Everything from the first line of the records to the line containing "goes on by one", inclusive, is to be extracted exactly, and nothing more.

• GIVEN DATA:
--- --- ---

/-- The place of a symbol in its word: S starts a word (R560, R561). -/
def nextIndex (grf2 : Bool) (d : Int) (i : Nat) : Nat :=
  if !grf2 && decide (-1000 < d ∧ d < 1000) then 0 else (i + 1) % 36

/-- A channel after a frame: 8 frames that agree lock it while the commanded velocity is 0.5 m/s or more; LPOS goes on by one
frame (R559, R562). -/
def channelFrame (slow grf2 reverse : Bool) (c : Servo) (f : ChanFrame) : Servo :=
  let good := if agrees c.lastTf f.tF then min (c.good + 1) 8 else 0
  { c with
    good := if slow then 0 else good, lastTf := f.tF, yNm := if grf2 then 0 else lateral f,
    locked := !slow && (c.locked || decide (8 ≤ good)),
    lpos := if reverse then c.lpos - 1 else (c.lpos + 1) % 2 ^ 24, index := nextIndex grf2 f.dNm c.index }

/-! ### Inhibit conditions -/

/-- Are both channels unlocked (Table 11-3)? -/
def servoLost (x : Xport) : Bool := !(servoOf x 0).locked && !(servoOf x 1).locked

/-- Has neither channel a valid LPOS (R562, R572)? -/
def lposLost (x : Xport) : Bool := !(servoOf x 0).lposOk && !(servoOf x 1).lposOk

/-- Notes since when servo or LPOS has been lost during a write (R572). -/
def noteLoss (s : State) (t : Nat) : State :=
  updXp s t fun x => { x with
    lossAt := if x.motion == .writing && (servoLost x || lposLost x) then some (x.lossAt.getD (now s)) else none }

/-- The SERVO_LOST condition follows the channels (R565, R599). -/
def judgeServo (s : State) (t : Nat) : State :=
  match xpOf s t with
  | some x => noteLoss (setCause s t causeServo (servoLost x)) t
  | none => s

/-- New WI_CFG values apply from a frame edge (Table 11-6). -/
def takeCfg (w : Inhibit) : Inhibit :=
  match w.cfgNext with
  | some (l, c, f, k) => { w with pesLimit := l, pesCount := c, lostFrames := f, wclkTol := k, cfgNext := none }
  | none => w

/-- The PES that a frame publishes: the mean of the locked channels' values, or the one that is locked (R558). -/
def publishedPes (x : Xport) (pa pb : Option Int) : Option Int :=
  let a := if (servoOf x 0).locked then pa else none
  let b := if (servoOf x 1).locked then pb else none
  match a, b with
  | some p, some q => some ((p + q) / 2)
  | some p, none => some p
  | none, some q => some q
  | none, none => none

/-- The inhibit logic of a frame edge: the PES and WCLK conditions (R565, R566). -/
def frameInhibit (w : Inhibit) (pes : Option Int) (wclkDev : Nat) (lost : Bool) : Inhibit × BitVec 6 :=
  let above := pes.elim false fun p => decide ((w.pesLimit : Int) < |p|)
  let run := match pes with
    | some _ => if above then min (w.pesRun + 1) 15 else 0
    | none => w.pesRun
  let c := match pes with
    | some _ => condWith w.cond causePes (above && (w.cond.getLsbD causePes || decide (w.pesCount ≤ run)))
    | none => w.cond
  let c := condWith c causeWclk (decide (w.wclkTol < wclkDev))
  ({ w with pesRun := run, pes := pes.getD w.pes }, condWith c causeServo lost)

/-- The re-arm count at a frame edge: 64 consecutive good ones while INHIBIT stays 0 (R567). `was` says that INHIBIT was 1 until
this edge. -/
def rearm (w : Inhibit) (pes : Option Int) (was : Bool) : Inhibit :=
  if inhibited w || was || w.armed then w
  else
    let fine := pes.elim false fun p => decide (4 * |p| ≤ 3 * (w.pesLimit : Int))
    let n := if fine then min (w.good + 1) 64 else 0
    { w with good := n, armed := decide (64 ≤ n) }
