-- ==== Sys2Proof/Machine/Bar0.lean ====
section
/-! DEFINITION. BAR0 and the configuration fields: every register window of the PF and of a VF, its reads and its writes
(R4, R13, R15, R122 to R127, R134, R370, R574, R625, R712, R749, R794). -/

namespace Sys2Proof.Machine

/-! ### Function registers (Tables 3-5 to 3-7) -/

/-- HIU_DEV_STATUS (Table 3-6). -/
def devStatus (s : State) (fn : Nat) : Nat :=
  b2n s.host.fwReady + 2 * b2n (fn == 0 && (s.host.admin.enable || s.host.admin.draining)) + 4 * b2n s.host.updatePause +
  8 * b2n (fn == 0 && s.host.golden)

/-- HIU_FN_ERR (Table 3-7). -/
def fnErrWord (e : FnErr) : Nat :=
  b2n e.valid + 2 * b2n e.dbRange + 4 * b2n e.dbNoRing + 8 * b2n e.dbResv + 16 * b2n e.accessSize + 32 * b2n e.multi +
  2 ^ 16 * (e.slot % 1024)

/-- The W1C write of HIU_FN_ERR. -/
def clearFnErr (e : FnErr) (w : Nat) : FnErr :=
  { e with
    valid := e.valid && !bitOf w 0, dbRange := e.dbRange && !bitOf w 1, dbNoRing := e.dbNoRing && !bitOf w 2,
    dbResv := e.dbResv && !bitOf w 3, accessSize := e.accessSize && !bitOf w 4, multi := e.multi && !bitOf w 5 }

/-- Reads a function register (Table 3-5); HIU_FN_ERR_COUNT clears (R19). -/
def readFn (s : State) (fn off : Nat) : Nat × State :=
  let f := fnOf s fn
  let a := s.host.admin
  match off with
  | 0x000 => (fn % 256 + 256 * 0xB0, s)
  | 0x004 => (devStatus s fn, s)
  | 0x008 => (s.pmu.runImg.version % 2 ^ 24, s)
  | 0x00C => (slotCount fn, s)
  | 0x010 => (fnErrWord f.err, s)
  | 0x014 => (f.err.count, setFn s fn { f with err := { f.err with count := 0 } })
  | 0x040 => (if fn = 0 then a.sqBase % 2 ^ 32 else 0, s)
  | 0x044 => (if fn = 0 then a.sqBase / 2 ^ 32 else 0, s)
  | 0x048 => (if fn = 0 then a.cqBase % 2 ^ 32 else 0, s)
  | 0x04C => (if fn = 0 then a.cqBase / 2 ^ 32 else 0, s)
  | 0x050 => (if fn = 0 then a.log2 else 0, s)
  | 0x054 => (if fn = 0 then b2n a.enable else 0, s)
  | _ => (0, s)

/-- A 64-bit address with its low or its high half replaced; the low half is aligned to 4 KiB (Table 3-5). -/
def withLow (a w : Nat) : Nat := a / 2 ^ 32 * 2 ^ 32 + w / 4096 * 4096
def withHigh (a w : Nat) : Nat := a % 2 ^ 32 + w * 2 ^ 32

/-- A write of an admin ring register but CTRL: discarded while ENABLE is 1 or ring 0 drains (R127). -/
def writeAdmin (a : AdminRegs) (off w : Nat) : AdminRegs :=
  if a.enable || a.draining then a
  else match off with
    | 0x040 => { a with sqBase := withLow a.sqBase w }
    | 0x044 => { a with sqBase := withHigh a.sqBase w }
    | 0x048 => { a with cqBase := withLow a.cqBase w }
    | 0x04C => { a with cqBase := withHigh a.cqBase w }
    | 0x050 => if 6 ≤ w % 16 ∧ w % 16 ≤ 12 then { a with log2 := w % 16 } else a
    | _ => a

/-- Writes a function register. -/
def writeFn (s : State) (fn off : Nat) (v : Word) : State :=
  let w := v.toNat
  let f := fnOf s fn
  match off with
  | 0x010 => setFn s fn { f with err := clearFnErr f.err w }
  | 0x054 => if fn ≠ 0 then s else if bitOf w 0 then adminOn s else adminOff s
  | _ => if fn = 0 then { s with host.admin := writeAdmin s.host.admin off w } else s

/-! ### MSI-X table and PBA (R134, R136) -/

/-- Reads a word of an MSI-X table entry. -/
def readVec (m : MsixVec) (w : Nat) : Nat :=
  match w with
  | 0 => m.addr.toNat % 2 ^ 32
  | 1 => m.addr.toNat / 2 ^ 32
  | 2 => m.data.toNat
  | _ => b2n m.masked

/-- Writes a word of an MSI-X table entry; the address is a multiple of 4. -/
def writeVec (m : MsixVec) (w : Nat) (v : Word) : MsixVec :=
  match w with
  | 0 => { m with addr := BitVec.ofNat 64 (m.addr.toNat / 2 ^ 32 * 2 ^ 32 + v.toNat / 4 * 4) }
  | 1 => { m with addr := BitVec.ofNat 64 (m.addr.toNat % 2 ^ 32 + v.toNat * 2 ^ 32) }
  | 2 => { m with data := v }
  | _ => { m with masked := v.getLsbD 0 }

/-- A write of the MSI-X table; a mask bit that clears sends what is pending (R136). -/
def writeMsix (s : State) (fn vec w : Nat) (v : Word) : State :=
  let f := fnOf s fn
  flushPba (setFn s fn { f with msix := Tbl.put f.msix vec (writeVec (vecOf f vec) w v) }) fn

/-- A word of the PBA. -/
def pbaWord (f : FnState) (w : Nat) : Nat :=
  maskOf ((f.pba.filter fun v => v / 32 == w).map (· % 32))

/-! ### Session key windows (Tables 7-4, 7-5) -/

/-- A write of a session key window of the ring in a slot; without a ring it is discarded (R370, R371). -/
def writeSk (s : State) (fn slot off : Nat) (v : Word) : State :=
  match ringAt s fn slot with
  | none => s
  | some (n, r) =>
    if off < 0x20 then
      updSk s n fun k =>
        let m : BitVec 256 := BitVec.ofNat 256 ((2 ^ 32 - 1) <<< (8 * off))
        { k with stage := (k.stage &&& ~~~m) ||| BitVec.ofNat 256 (v.toNat <<< (8 * off)) }
    else if off = 0x20 then updSk s n fun k => { k with keyId := v.toNat }
    else if off = 0x24 then skCommit s n r v
    else s

/-! ### Event router (Tables 16-2, 16-3) -/

/-- EVR_ROUTE_e. -/
def routeWord (r : Route) : Nat :=
  r.vector + 2 ^ 12 * r.vfVec + 2 ^ 20 * r.holdUs + 2 ^ 28 * b2n r.owner + 2 ^ 29 * b2n r.smp + 2 ^ 31 * b2n r.en

/-- Vectors that a route may name: for a ring's event, those of its owner (Table 16-3). -/
def routeVectors (s : State) (e : Nat) : Nat :=
  if e < 1024 then (Tbl.get? s.rings.tbl e).elim 2048 fun r => vectorCount r.owner else 2048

--- --- ---

• ANSWER SPACE:
/-- The place of a symbol in its word: S starts a word (R560, R561). -/
def nextIndex (grf2 : Bool) (d : Int) (i : Nat) : Nat :=
  if !grf2 && decide (-1000 < d ∧ d < 1000) then 0 else (i + 1) % 36

/-- A channel after a frame: 8 frames that agree lock it while the commanded velocity is 0.5 m/s or more; LPOS goes on by one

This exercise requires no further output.